What to produce.
Which of the lines below holds the string "increment"? Copy every line that does.

::: Supplied records :::

-- ==== Sys2Proof/Machine/Dispatch.lean ====
section
/-! DEFINITION. `Execute` (R47): one arm per constructor, each one call of the instruction's own meaning. -/

namespace Sys2Proof.Machine

def exec (i : Instr) (s : State) : Host.Outcome State Fault Refusal :=
  match i with
  | .ldi a imm => Sys2Proof.Machine.execLdi a imm s
  | .add a b => Sys2Proof.Machine.execAdd a b s
  | .mul a b => Sys2Proof.Machine.execMul a b s
  | .cmp a b => Sys2Proof.Machine.execCmp a b s
  | .prn a => Sys2Proof.Machine.execPrn a s
  | .push a => Sys2Proof.Machine.execPush a s
  | .pop a => Sys2Proof.Machine.execPop a s
  | .call a => Sys2Proof.Machine.execCall a s
  | .ret => Sys2Proof.Machine.execRet s
  | .hlt => Sys2Proof.Machine.execHlt s
  | .unrecognized ir ops => Sys2Proof.Machine.execUnrecognized ir ops s

end Sys2Proof.Machine
end

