theorem exec_push_eq_afterPush {s : State} {a : Byte} {ra : Fin 8} (ha : a.toNat = ra.val)
    (hpc : s.pc.toNat + 2 < 256) : exec (.push a) s = .next (afterPush ra s) := by
  rw [exec_push_of_lt ha hpc, advanceTarget_push, afterPush]

theorem exec_pop (a : Byte) (s : State) :
    exec (.pop a) s =
      commit s (regIndex a >>= fun ra => memRead s (sp s).toNat >>= fun v =>
        advance (s.pc.toNat + 2) (incSp (setReg s ra v))) := rfl

theorem exec_pop_eq_afterPop {s : State} {a v : Byte} {ra : Fin 8} (ha : a.toNat = ra.val)
    (hv : cellAt s (sp s).toNat = some v) (hpc : s.pc.toNat + 2 < 256) :
    exec (.pop a) s = .next (afterPop ra v s) := by
  rw [exec_pop, regIndex_of_lt ra ha, ok_bind, memRead_of_some (sp s).isLt hv, ok_bind, commit_advance_of_lt hpc,
    ofNat_toNat_add]
  rfl

/-- Settles O32: the byte is read after the decrement, which shows for R7 alone (D19). -/
theorem pushResult : Obligations.PushResult := by
  intro s a ra ha hpc
  calc exec (.push a) s
    _ = .next (setPc (memWrite (decSp s) (sp (decSp s)) (getReg (decSp s) ra)) (s.pc + 2)) :=
        exec_push_eq_afterPush ha hpc
    _ = _ := by rw [sp_decSp, getReg_decSp, decSp_def]; rfl

/-- Settles O33: the increment is of R7 as the load left it, which is the popped byte for R7 itself (D19). -/
theorem popResult : Obligations.PopResult := by
  intro s a v ra ha hv hpc
  have hsp : getReg (setReg s ra v) 7 + 1 = if ra = 7 then v + 1 else getReg s 7 + 1 := by
    by_cases h7 : ra = 7
    · rw [if_pos h7, h7, getReg_setReg_same]
    · rw [if_neg h7, getReg_setReg_other s v (Ne.symm h7)]
  calc exec (.pop a) s
    _ = .next (setPc (incSp (setReg s ra v)) (s.pc + 2)) := exec_pop_eq_afterPop ha hv hpc
    _ = _ := by rw [incSp_def, hsp]; rfl

/-! ## PUSH, then POP (R67) -/

theorem afterPush_pc_toNat {s : State} (hpc : s.pc.toNat + 4 < 256) (r : Fin 8) :
    (afterPush r s).pc.toNat + 2 < 256 := by
  have hadd : (afterPush r s).pc = s.pc + 2 := rfl
  rw [hadd]
  bv_omega

/-- The cell that PUSH wrote holds the byte it read after the decrement. -/
theorem cellAt_afterPush (r : Fin 8) (s : State) :
    cellAt (afterPush r s) (sp (decSp s)).toNat = some (getReg (decSp s) r) :=
  cellAt_memWrite_same (decSp s) _ _

/-- POP after PUSH reads the pushed byte back. -/
theorem exec_pop_afterPush {s : State} {b : Byte} {rb : Fin 8} (hb : b.toNat = rb.val)
    (hpc : s.pc.toNat + 4 < 256) (ra : Fin 8) :
    exec (.pop b) (afterPush ra s) = .next (afterPop rb (getReg (decSp s) ra) (afterPush ra s)) :=
  exec_pop_eq_afterPop hb (cellAt_afterPush ra s) (afterPush_pc_toNat hpc ra)

/-- Of the pushed state, the register file sees the decrement alone. -/
theorem afterPop_afterPush_regs (ra rb : Fin 8) (v : Byte) (s : State) :
    (afterPop rb v (afterPush ra s)).regs = (incSp (setReg (decSp s) rb v)).regs := rfl

/-- Settles O35: what is pushed is the register's value after the decrement, so the load writes back what is there, R7
included, and the increment undoes the decrement. -/
theorem pushThenPopRestores : Obligations.PushThenPopRestores := by
  intro s a ha hpc
  obtain ⟨ra, hra⟩ : ∃ ra : Fin 8, a.toNat = ra.val := ⟨⟨a.toNat, ha⟩, rfl⟩
  refine ⟨_, _, exec_push_eq_afterPush hra (by omega), ?_, exec_pop_afterPush hra hpc ra, ?_, ?_⟩
  · exact getReg_pushByte (fun t => getReg t ra) s 7
  · rw [afterPop_afterPush_regs, setReg_getReg_self, incSp_decSp]
  · exact BitVec.add_assoc s.pc 2 2

/-- Settles O36: the load is of another register than R7, so the stack pointer is restored around it. -/
theorem pushThenPopCopies : Obligations.PushThenPopCopies := by
  intro s a b ra rb ha hb hra hrb hpc
  have hv : getReg (decSp s) ra = getReg s ra := by rw [getReg_decSp, if_neg hra]
  have hregs : (afterPop rb (getReg (decSp s) ra) (afterPush ra s)).regs = (setReg s rb (getReg s ra)).regs := by
    rw [afterPop_afterPush_regs, incSp_setReg _ _ hrb, incSp_decSp, hv]
  refine ⟨_, _, exec_push_eq_afterPush ha (by omega), exec_pop_afterPush hb hpc ra, ?_, ?_, ?_, ?_⟩
  · rw [getReg_congr hregs, getReg_setReg_same]
  · rw [getReg_congr hregs, getReg_setReg_other s _ hrb.symm]
  · exact sameRegsBut_of_regs_set hregs List.mem_cons_self
  · rw [← hv, ← sp_decSp]
    exact cellAt_afterPush ra s

/-! ## The checks that CALL, POP and RET make of their own (R66, R68, R69) -/

theorem exec_call_of_next_ge {s : State} {a : Byte} (ha : a.toNat < 8) (hn : 256 ≤ s.pc.toNat + 2) :
    exec (.call a) s = .next (enterFault .invalidAddress s) := by
  calc exec (.call a) s
    _ = commit s (regIndex a >>= fun ra => checkAddress (s.pc.toNat + 2) >>= fun p =>
          pure (setPc (pushByte (fun _ => p) s) (getReg (pushByte (fun _ => p) s) ra))) := rfl
    _ = _ := by rw [regIndex_of_lt ⟨_, ha⟩ rfl, ok_bind, checkAddress_of_ge hn, error_bind, commit_error]

/-- A stack read of a cell that holds no value, whatever was to follow it. -/
theorem commit_stackRead_of_none {s : State} (hcell : cellAt s (sp s).toNat = none)
    (f : Byte → Except FaultCause State) :
    commit s (memRead s (sp s).toNat >>= f) = .next (enterFault .uninitializedRead s) := by
  rw [memRead_of_none (sp s).isLt hcell, error_bind, commit_error]

/-- Settles O46. -/
theorem stackAndReturnAddressTraps : Obligations.StackAndReturnAddressTraps := by
  intro s a ha
  refine ⟨exec_call_of_next_ge ha, fun hcell => ⟨?_, ?_⟩⟩
  · rw [exec_pop, regIndex_of_lt ⟨_, ha⟩ rfl, ok_bind, commit_stackRead_of_none hcell]
  · exact commit_stackRead_of_none hcell _

end Sys2Proof.Machine

/-! # Control transfer, halt and unrecognized opcodes (family 44_control_and_halt)

CALL and RET take no advance: each is given once as the state it completes in, and a return after a call is the one
applied to the other. HLT and unrecognized opcodes are an advance and nothing else, or a halt before it. -/

namespace Sys2Proof.Machine

/-! ## CALL and RET where their checks pass (R68, R69) -/

/-- The state in which CALL through register `r` completes: the target is read after the push, and so sees the new SP
(D19). -/
def afterCall (r : Fin 8) (s : State) : State :=
  setPc (pushByte (fun _ => s.pc + 2) s) (getReg (pushByte (fun _ => s.pc + 2) s) r)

:::

Reply to the task.
/-- Settles O33: the increment is of R7 as the load left it, which is the popped byte for R7 itself (D19). -/
included, and the increment undoes the decrement. -/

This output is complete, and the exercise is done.